Fruto esférico que deu nome a uma cor e prestígio a um país de navegadores (hoje globalmente conhecido por causa dum jogador de futebol petulante identificado por um acrónimo…), a laranja tem uma história com muito sumo, que neste pequeno livro Anabela Ramos sintetiza de forma exemplar e de leitura proveitosa e limpa. Organizado em quatro partes — “Laranjas do mundo em Portugal”, “Laranjais: produção para usos diversos”, “Laranjais: uma geografia histórica”, e, por último, “Receitas culinárias” —, beneficia de ilustrações de Ana Hoo que pontuam o livro de forma sugestiva, fazendo crer — juntamente com a escolha para a capa de belos quadros barrocos localizados num museu andaluz e com a evidência dum tipo e mancha gráfica informados — que a pequena editora Ficta, de Vila das Aves (Santo Tirso), sabe o que faz e ganhará progressivamente uma presença distintiva no nosso panorama livreiro, ocupando também ela um nicho que por décadas foi expandido pela Colares Editora, de Maria Rolim, passou pela Assírio & Alvim, com autores como José Quitério e Alfredo Saramago, e hoje se aloja maioritariamente — aliás, muito bem — na Tinta da China, com os livros de Maria Manuel Valagão, Nídia Braz, Bertílio Gomes, Vasco Célio e outros: Alimentação, Natureza e Paisagem: plantas silvestres alimentares, aromáticas e medicinais é simplesmente maravilhoso.

Anabela Ramos descasca a história da laranja e exibe-nos, um a um, os gomos das suas variedades, recorrendo a todo o tipo de fontes documentais, dos tombos dos conventos à literatura de viagem, dos tratados de botânica e medicina aos velhos livros de cozinha, incluindo os de casas reais europeias (p. 40). O fruto é originário da China, mas já na Idade Média era degludida na Península Ibérica a sua versão amarga, que ainda hoje serve para compotas inglesas muito apreciadas. Há séculos que diferentes civilizações e culturas reconhecem as propriedades medicinais e culinárias da flor da laranja, e o cultivo de laranjeiras em jardins privados tornou-se moda entre burgueses e aristocratas europeus, depois de ter sido um ócio de príncipes árabes da Andaluzia.

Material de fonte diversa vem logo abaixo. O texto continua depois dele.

/-- The hub controller restarts from the running set (R485). -/
def State.hcRestart (s : State) : State :=
  let log := (s.mg.hcLog.filter (fun t => decide (s.elapsed ≤ t + 10000000000))) ++ [s.elapsed]
  let s := { s with mg := { s.mg with hcDown := true, hcLog := log } }
  let s := (s.bump .hctl Reg.HCTL.HCTL_RESTARTS_COUNT).raise .hctl Evt.HCTL.HCTL_RESTART
  s.setFw { s.mg.fw with pieces := [] }

/-- The third restart of the hub controller within 10 s fences the package (R546). -/
def State.loopFence (s : State) : State := if 3 ≤ s.mg.hcLog.length then s.doFence 6 else s

/-- An old image restarts from its first bank (R529): the hub controller's as R485; a die power controller's holds the ceilings in force for
1 ms; the PHY controllers' channels skip tracking for 1 ms; an optical engine's link runs in hardware. -/
def State.imageRestart (s : State) (kind : Nat) : State :=
  match kind with
  | 0 => if s.mg.hcDown then s else s.hcRestart
  | 2 => s.holdCeils (some (s.elapsed + 1000000))
  | 4 => s.setFw { s.mg.fw with hptTo := some (s.elapsed + 1000000) }
  | _ => s

/-- The handover is abandoned (R528, R529): the second banks are discarded, and `restarted` are the images, with their instances, that could not
resume and restart. -/
def State.fwAbandon (s : State) (cause : Nat) (restarted : List (Fin 5 × Fin 32)) : State :=
  let l := (restarted.filter (fun p => p.1 ≠ 1 && imagePairs.contains (p.1.val, p.2.val))).eraseDups
  let s := (s.setFw { s.mg.fw with confirmed := [], second := [] }).freeCeils
  let s := l.foldl (fun s p => s.imageRestart p.1) s
  let restarts := min 15 l.length
  let s := s.setF .hctl Reg.HCTL.FW_ACT_STAT_RESULT 2
  let s := s.setF .hctl Reg.HCTL.FW_ACT_STAT_CAUSE cause
  let s := s.setF .hctl Reg.HCTL.FW_ACT_STAT_RESTARTS restarts
  let s := s.setF .hctl Reg.HCTL.FW_ACT_GO 0
  (s.toFwState 2 0).raise .hctl Evt.HCTL.FW_FAIL

end Sys2Proof.Machine
end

Orangeries foi o nome dado às estufas de vidro aquecidas, no Norte da Europa, onde laranjeiras cresciam, perfumavam e frutificavam, para distinção das classes altas que as detinham e respetivos palácios ou castelos. Na década de 1650, embaixadores portugueses em Roma encantaram cardeais e um papa com a oferta de pés, fruta e conservas (pp. 36-38). Como muitos outros, o claustro do Mosteiro dos Jerónimos foi ornamentado com laranjeiras, e em numerosas cercas monásticas mesas de lousa e assentos de pedra proporcionavam aos monges um enquadramento paisagístico de campo agrícola e jardim-pomar confinantes, enriquecido pela beleza ornamental e pelo perfume das laranjeiras.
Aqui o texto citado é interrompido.